The Aleppo Artillery School massacre was a sectarian massacre of Syrian Army cadets on 16 June 1979. It was carried out by a handful of members of the Muslim Brotherhood's Fighting Vanguard led by Adnan Uqla and Ibrahim al-Youssef, without the permission of the leader of the Fighting Vanguard, Hisham Jumbaz. The Muslim Brotherhood in Syria later tried to cover up their involvement in the massacre by condemning it, but the Syrian government decided to conduct a large-scale crackdown against it to prevent any reoccurrence.

==Massacre==
The massacre occurred on 16 June 1979, in the Ramouseh district of the city of Aleppo, Syria, at the Aleppo Artillery School. An officer on duty, Ibrahim al-Youssef, and members of the Fighting Vanguard (at-Tali’a al-Muqatila) and led by ʿAdnan ʿUqla, massacred 83 Alawi cadets in the Aleppo Artillery School. The duty officer in charge of the school called Alawite cadets to an urgent morning meeting in the mess hall of the school; when they arrived, he and his accomplices opened fire on the unarmed cadets with automatic weapons and grenades. The incident marked the beginning of full scale urban warfare of the Syrian Muslim Brotherhood against the ruling Alawites.

==Reaction==
On 22 June, the Syrian interior minister, Adnan al-Dabbagh, accused the Muslim Brotherhood of the massacre. Although the principal targets were members of the Alawite sect, the Syrian Minister of Information, Ahmad Iskander Ahmad, stated that the murdered cadets also included Christians and Sunni Muslims. In a statement distributed on 24 June, the Muslim Brotherhood organization denied that it had any prior knowledge of the massacre nor involvement in it. It also accused the Syrian government, then led by the Alawite President Hafez al-Assad, of trying to tarnish the image of the Muslim Brotherhood, speculatively because it was influential among the Syrian public. Overall, Syrian Islamists differed in their response to the massacre, however, with differing beliefs about the role of this kind of violence as a resistance tactic against the regime.

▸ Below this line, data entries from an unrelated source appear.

/-- R207: RS_COEF completes with the entry of the encoding matrix; a bad geometry is Usage(0), a row
outside [0, D + P) Usage(1), a column outside [0, D) Usage(2); for D = 1 every entry is 1 (R197). -/
def Obligations.RsCoefCommand : Prop :=
  decode 0x00000032#32 = .ok .rsCoef ∧
  (∀ s : State, (∀ D P, ¬ GeometryArg s 0 D P) →
    ∃ t, exec .rsCoef s = .next t ∧ RaisedError s t .usage 0#32) ∧
  (∀ (s : State) (D P : Nat), GeometryArg s 0 D P →
    (D + P ≤ s.opNat 1 → ∃ t, exec .rsCoef s = .next t ∧ RaisedError s t .usage 1#32) ∧
    (s.opNat 1 < D + P → D ≤ s.opNat 2 →
      ∃ t, exec .rsCoef s = .next t ∧ RaisedError s t .usage 2#32) ∧
    (s.opNat 1 < D + P → s.opNat 2 < D →
      ∃ t, exec .rsCoef s = .next t ∧ CompletedOnly s t
        [(gfEntry (encMatrix D P) (s.opNat 1) (s.opNat 2)).setWidth 32]) ∧
    (D = 1 → s.opNat 1 < 1 + P → s.opNat 2 = 0 →
      ∃ t, exec .rsCoef s = .next t ∧ CompletedOnly s t [1#32]))

/-- R193, R194: the encoding matrix M is V · T⁻¹, that is M · T = V for the Vandermonde matrix V and its
first D rows T, for every D and P in their ranges, with n × D entries; and rows 0 to D - 1 of M are the
identity matrix, so the data shards are the first D rows of a codeword unchanged. -/
def Obligations.EncodingMatrixIsSystematic : Prop :=
  ∀ D P : Nat, 1 ≤ D → D ≤ 128 → 1 ≤ P → P ≤ 128 →
    let M := encMatrix D P
    (M.length = D + P ∧ ∀ row ∈ M, row.length = D) ∧
    (∀ r c, r < D + P → c < D →
      (List.range D).foldl (fun acc k => acc ^^^ gmul (gfEntry M r k) (gexp (BitVec.ofNat 8 k) c)) 0#8 =
        gexp (BitVec.ofNat 8 r) c) ∧
    (∀ r c, r < D → c < D → gfEntry M r c = if r = c then 1#8 else 0#8)

/-- R208, R200, R199: RS_ENCODE with a legal version, geometry, stride and span completes with n and L;
byte x of parity shard j is the sum over c of M[D+j][c] ⊗ d_c[x], and every byte outside the parity
shards is as before. -/
def Obligations.EncodeWritesTheParity : Prop :=
  ∀ (s : State) (v : Version) (D P : Nat), VersionArg s 2 v → v.isParity = true →
    GeometryArg s 3 D P → v.payloadLen ≤ s.opNat 1 →
    s.opNat 0 + ((D + P - 1) * s.opNat 1 + v.payloadLen) ≤ s.params.bufSize →
    ∃ t, exec .rsEncode s = .next t ∧
      CompletedWith s t [BitVec.ofNat 32 (D + P), BitVec.ofNat 32 v.payloadLen] ∧
      (∀ j x, j < P → x < v.payloadLen →
        t.bufByte (s.shardAddr (D + j) + x) = parityColumn D P j (fun c => s.shardByte c x)) ∧
      (∀ a, (∀ j, j < P → Outside a (s.shardAddr (D + j)) v.payloadLen) →
        t.bufByte a = s.bufByte a) ∧ t.scan = s.scan

/-- R208, R269: the checks of RS_ENCODE, RS_RECON and RS_VOTE in their order: an unknown version is
UnknownVersion, a known non-parity version Usage(2), a bad geometry (for RS_VOTE also D ≠ 1) Usage(3), a
stride below L Usage(1), a span past BUF_SIZE IO(ARG0). -/
def Obligations.RsChecksInOrder : Prop :=
  ∀ (s : State) (i : Instr), i = .rsEncode ∨ i = .rsRecon ∨ i = .rsVote →
    ((s.ARG 2).extractLsb' 8 24 ≠ 0#24 → ∃ t, exec i s = .next t ∧ RaisedError s t .usage 2#32) ∧
    ((s.ARG 2).extractLsb' 8 24 = 0#24 → Version.ofByte? (lowByte (s.ARG 2)) = none →
      ∃ t, exec i s = .next t ∧ RaisedError s t .unknownVersion (s.ARG 2)) ∧
    (∀ v, VersionArg s 2 v → v.isParity = false →
      ∃ t, exec i s = .next t ∧ RaisedError s t .usage 2#32) ∧
    (∀ v, VersionArg s 2 v → v.isParity = true →
      (∀ D P, GeometryArg s 3 D P → i = .rsVote ∧ D ≠ 1) → Fails i s .usage 3#32) ∧
    (∀ v D P, VersionArg s 2 v → v.isParity = true → GeometryArg s 3 D P → (i = .rsVote → D = 1) →
      (s.opNat 1 < v.payloadLen → ∃ t, exec i s = .next t ∧ RaisedError s t .usage 1#32) ∧
      (v.payloadLen ≤ s.opNat 1 →
        s.params.bufSize < s.opNat 0 + ((D + P - 1) * s.opNat 1 + v.payloadLen) →
        ∃ t, exec i s = .next t ∧ RaisedError s t .io (s.ARG 0)))

/-- R209, R201, R266: RS_RECON with at least D shards present completes with the number of missing shards
and L and writes no byte outside the missing shards; with all data shards present each missing parity
shard is re-encoded from the data; with fewer than D present it is InsufficientShards of their number. -/
def Obligations.ReconRebuildsMissingShards : Prop :=
  ∀ (s : State) (v : Version) (D P : Nat), VersionArg s 2 v → v.isParity = true →
    GeometryArg s 3 D P → v.payloadLen ≤ s.opNat 1 →
    s.opNat 0 + ((D + P - 1) * s.opNat 1 + v.payloadLen) ≤ s.params.bufSize →
    let k := ((List.range (D + P)).filter s.mask).length
    (k < D → ∃ t, exec .rsRecon s = .next t ∧
      RaisedError s t .insufficientShards (BitVec.ofNat 32 k)) ∧
    (D ≤ k → ∃ t, exec .rsRecon s = .next t ∧
      CompletedWith s t [BitVec.ofNat 32 (D + P - k), BitVec.ofNat 32 v.payloadLen] ∧
      (∀ a, (∀ i, i < D + P → s.mask i = false → Outside a (s.shardAddr i) v.payloadLen) →
        t.bufByte a = s.bufByte a) ∧ t.scan = s.scan ∧
      ((∀ c, c < D → s.mask c = true) → ∀ j x, j < P → s.mask (D + j) = false → x < v.payloadLen →
        t.bufByte (s.shardAddr (D + j) + x) = parityColumn D P j (fun c => s.shardByte c x)))

/-- R209, R196, R201: RS_RECON undoes the loss of shards: if the D present shards of lowest index hold what
they have in a codeword (data bytes d_c[x], parity by R200), then every missing shard is written as that
codeword has it, whatever the other present shards hold (U12). -/
def Obligations.ReconRestoresACodeword : Prop :=
  ∀ (s : State) (v : Version) (D P : Nat) (d : Nat → Nat → Byte), VersionArg s 2 v →
    v.isParity = true → GeometryArg s 3 D P → v.payloadLen ≤ s.opNat 1 →
    s.opNat 0 + ((D + P - 1) * s.opNat 1 + v.payloadLen) ≤ s.params.bufSize →
    D ≤ ((List.range (D + P)).filter s.mask).length →
    let word := fun i x => if i < D then d i x else parityColumn D P (i - D) (fun c => d c x)
    (∀ i ∈ ((List.range (D + P)).filter s.mask).take D, ∀ x, x < v.payloadLen →
      s.shardByte i x = word i x) →
    ∃ t, exec .rsRecon s = .next t ∧
      (∀ i x, i < D + P → s.mask i = false → x < v.payloadLen →
        t.bufByte (s.shardAddr i + x) = word i x)

/-- R210, R202: RS_VOTE with at least one copy present completes with the winning index, the size of its
class, the number of disagreeing copies and the number written; no class is larger, and of the largest
classes the winner's holds the smallest index; every missing copy receives the winner's payload, and no
other byte is written; with none present it is InsufficientShards(0). -/
def Obligations.VoteRepairsFromTheMajority : Prop :=
  ∀ (s : State) (v : Version) (P : Nat), VersionArg s 2 v → v.isParity = true →
    GeometryArg s 3 1 P → v.payloadLen ≤ s.opNat 1 →
    s.opNat 0 + (P * s.opNat 1 + v.payloadLen) ≤ s.params.bufSize →
    let copy := fun i => s.memRead (s.shardAddr i) v.payloadLen
    let present := (List.range (1 + P)).filter s.mask
    let class_ := fun i => (present.filter (fun j => decide (copy j = copy i))).length
    (present = [] → ∃ t, exec .rsVote s = .next t ∧ RaisedError s t .insufficientShards 0#32) ∧
    (present ≠ [] → ∃ t win, exec .rsVote s = .next t ∧ win ∈ present ∧
      (∀ i ∈ present, class_ i ≤ class_ win ∧ (class_ i = class_ win → win ≤ i)) ∧
      CompletedWith s t [BitVec.ofNat 32 win, BitVec.ofNat 32 (class_ win),
        BitVec.ofNat 32 (present.length - class_ win), BitVec.ofNat 32 (1 + P - present.length)] ∧
      (∀ i, i < 1 + P → s.mask i = false → t.bufBytes (s.shardAddr i) v.payloadLen = copy win) ∧
      (∀ a, (∀ i, i < 1 + P → s.mask i = false → Outside a (s.shardAddr i) v.payloadLen) →
        t.bufByte a = s.bufByte a) ∧ t.scan = s.scan)

/-! ## Scanner -/

/-- R245, R233, R234: SCAN_INIT with legal operands completes with SCAN_FROM, SCAN_TO and SCAN_POS: FROM
and TO clamped into [0, LEN] (a negative value gives 0), TO = LEN where FLAGS.TO = 0, POS the first
lattice point at or after FROM; it sets every scanner register and reads no BUF. A FLAGS bit above 3 is
Usage(0x100), a bad alignment code Usage(4), a bad filter version Usage(5), a stream out of range
IO(ARG0). -/
def Obligations.ScanInitOpensAScan : Prop :=
  (∀ (s : State) (flags : BitVec 8), 16 ≤ flags.toNat →
    ∃ t, exec (.scanInit flags) s = .next t ∧ RaisedError s t .usage 0x100#32) ∧
  (∀ (s : State) (flags : BitVec 8), flags.toNat < 16 → 2 < s.opNat 4 →
    ∃ t, exec (.scanInit flags) s = .next t ∧ RaisedError s t .usage 4#32) ∧
  (∀ (s : State) (flags : BitVec 8), flags.toNat < 16 → s.opNat 4 ≤ 2 → flags.getLsbD 2 = true →
    (∀ v, ¬ VersionArg s 5 v) → Fails (.scanInit flags) s .usage 5#32) ∧
  (∀ (s : State) (flags : BitVec 8) (al : Align), flags.toNat < 16 → s.ARG 4 = al.code →
    (flags.getLsbD 2 = true → ∃ v, VersionArg s 5 v) →
    (s.opNat 1 ≠ 0 ∧ s.params.bufSize < s.opNat 0 + s.opNat 1 →
      ∃ t, exec (.scanInit flags) s = .next t ∧ RaisedError s t .io (s.ARG 0)) ∧
    (s.opNat 1 = 0 ∨ s.opNat 0 + s.opNat 1 ≤ s.params.bufSize → s.params.Valid →
      ∃ t, exec (.scanInit flags) s = .next t ∧
        CompletedWith s t [t.scan.from_, t.scan.to_, t.scan.pos] ∧ SameBuf s t ∧
        t.scan.base = s.ARG 0 ∧ t.scan.len = s.ARG 1 ∧
        (t.scan.from_.toNat : Int) = min (max (s.ARG 2).toInt 0) (s.opNat 1) ∧
        (t.scan.to_.toNat : Int) =
          (if flags.getLsbD 0 = true then min (max (s.ARG 3).toInt 0) (s.opNat 1 : Int)
            else (s.opNat 1 : Int)) ∧
        (t.scan.from_.toNat ≤ t.scan.pos.toNat ∧ t.scan.pos.toNat % al.bytes = 0 ∧
          t.scan.pos.toNat < t.scan.from_.toNat + al.bytes) ∧
        t.scan.align = al ∧ t.scan.strict = flags.getLsbD 1 ∧ t.scan.toSet = flags.getLsbD 0 ∧
        (flags.getLsbD 2 = true → ∃ v, VersionArg s 5 v ∧ t.scan.pv = some v) ∧
        (flags.getLsbD 2 = false → t.scan.pv = none) ∧
        t.scan.uid = (if flags.getLsbD 3 = true then some (s.ARG 6) else none) ∧
        t.scan.ref = none ∧ t.scan.exhausted = false ∧ t.scan.errs = 0)) ∧
  (∀ (s : State) (flags : BitVec 8) (m : Memory),
    exec (.scanInit flags) { s with snap := m } = exec (.scanInit flags) s)

/-- R246, R235, R237, R238: SCAN_NEXT on a scan whose m-th candidate from the cursor is the first that is
accepted: it completes with that block's offset, version, UID, sequence number and size, adopts it as
the reference if none is held, moves the cursor past it by the reference's block size, and adds to
SCAN_ERRS the rejected candidates with verdict 3 to 7. -/
def Obligations.ScanNextYieldsTheFirstAccepted : Prop :=
  ∀ (s : State) (m : Nat) (v : Version),
    let cand := fun k => s.scan.pos.toNat + k * s.scan.step
    s.scan.exhausted = false → cand m < s.scan.to_.toNat → s.scanVerdict (cand m) = .accept v →
    (∀ k, k < m → ∀ w, s.scanVerdict (cand k) ≠ .accept w) →
    let uid := be32 (s.streamRead (cand m + 6) 4)
    let ref := (s.scan.ref).getD { off := BitVec.ofNat 32 (cand m), ver := v, uid := uid }
    ∃ t, exec .scanNext s = .next t ∧ SameBuf s t ∧
      CompletedWith s t [1#32, BitVec.ofNat 32 (cand m), v.byte.setWidth 32, uid,
        be32 (s.streamRead (cand m + 10) 4), BitVec.ofNat 32 v.blockSize] ∧
      t.scan = { s.scan with
        ref := some ref, pos := BitVec.ofNat 32 (cand m + ref.ver.blockSize),
        errs := s.scan.errs + BitVec.ofNat 32 ((List.range m).filter (fun k =>
          decide (3 ≤ (s.scanVerdict (cand k)).code.toNat) &&
          decide ((s.scanVerdict (cand k)).code.toNat ≤ 7))).length }

/-- R246, R239: SCAN_NEXT on a scan with no accepted candidate before SCAN_TO completes with all results
0, sets EXHAUSTED, leaves the cursor at the first candidate at or after SCAN_TO and counts the errors;
on an exhausted scan it completes with all results 0 and changes no scanner register. -/
def Obligations.ScanNextExhausts : Prop :=
  (∀ s : State, s.scan.exhausted = true →
    ∃ t, exec .scanNext s = .next t ∧ CompletedOnly s t []) ∧
  (∀ (s : State) (m : Nat),
    let cand := fun k => s.scan.pos.toNat + k * s.scan.step
    s.scan.exhausted = false → s.scan.to_.toNat ≤ cand m →
    (∀ k, k < m → cand k < s.scan.to_.toNat ∧ ∀ w, s.scanVerdict (cand k) ≠ .accept w) →
    ∃ t, exec .scanNext s = .next t ∧ SameBuf s t ∧ CompletedWith s t [] ∧
      t.scan = { s.scan with
        pos := BitVec.ofNat 32 (cand m), exhausted := true,
        errs := s.scan.errs + BitVec.ofNat 32 ((List.range m).filter (fun k =>
          decide (3 ≤ (s.scanVerdict (cand k)).code.toNat) &&
          decide ((s.scanVerdict (cand k)).code.toNat ≤ 7))).length })

/-- R236, R126: the scanner's verdict accepts an offset exactly when a whole block with the magic, a known
version, and a matching CRC lies there below SCAN_TO, and the version filter, the UID filter and the
strict reference admit it; and which verdict a rejected offset gets, in the order of the checks: 2 without
the magic, 3 for an unknown version, 6 for one that the filter refuses, 4 for a block that does not fit below
SCAN_TO, 5 for a wrong CRC, 7 for a UID that the filter or the strict reference refuses. -/
def Obligations.ScanVerdictAcceptsValidBlocks : Prop :=
  (∀ (s : State) (p : Nat) (v : Version),
    s.scanVerdict p = .accept v ↔
      (p + v.blockSize ≤ s.scan.to_.toNat ∧
        s.streamRead p 4 = [0x53#8, 0x42#8, 0x78#8, v.byte] ∧
        be16 (s.streamRead (p + 4) 2) = crcBlock (s.streamRead p v.blockSize) v ∧
        (∀ w, s.scan.pv = some w → v = w) ∧
        (∀ u, s.scan.uid = some u → be32 (s.streamRead (p + 6) 4) = u) ∧
        (s.scan.strict = true → ∀ r, s.scan.ref = some r →
          v = r.ver ∧ be32 (s.streamRead (p + 6) 4) = r.uid))) ∧
  (∀ (s : State) (p : Nat),
    let is := fun code => (s.scanVerdict p).code = code
    let uid := be32 (s.streamRead (p + 6) 4)
    (s.scan.to_.toNat < p + 4 ∨ s.streamRead p 3 ≠ [0x53#8, 0x42#8, 0x78#8] → is 2#32) ∧
    (p + 4 ≤ s.scan.to_.toNat → s.streamRead p 3 = [0x53#8, 0x42#8, 0x78#8] →
      ∀ b, s.streamRead (p + 3) 1 = [b] →
      (Version.ofByte? b = none → is 3#32) ∧
      ∀ v, Version.ofByte? b = some v →
        ((∃ w, s.scan.pv = some w ∧ v ≠ w) → is 6#32) ∧
        ((∀ w, s.scan.pv = some w → v = w) →
          (s.scan.to_.toNat < p + v.blockSize → is 4#32) ∧
          (p + v.blockSize ≤ s.scan.to_.toNat →
            let crcOk := be16 (s.streamRead (p + 4) 2) = crcBlock (s.streamRead p v.blockSize) v
            (¬ crcOk → is 5#32) ∧
            (crcOk → (∃ u, s.scan.uid = some u ∧ uid ≠ u) → is 7#32) ∧
            (crcOk → s.scan.strict = true →
              (∃ r, s.scan.ref = some r ∧ (v ≠ r.ver ∨ uid ≠ r.uid)) → is 7#32)))))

The Syrian government responded by sentencing to death an estimated 15 prisoners belonging to the "Islamic resistance movement," all of whom were also accused of being Iraqi agents. Following the massacre, terrorist attacks became almost a daily occurrence, particularly in Aleppo and other northern cities. The government usually attributed these attacks to the Muslim Brotherhood, but as the armed resistance gained wider popular support and other, loosely defined, armed groups appeared, it became difficult to determine the extent of the Brotherhood's involvement.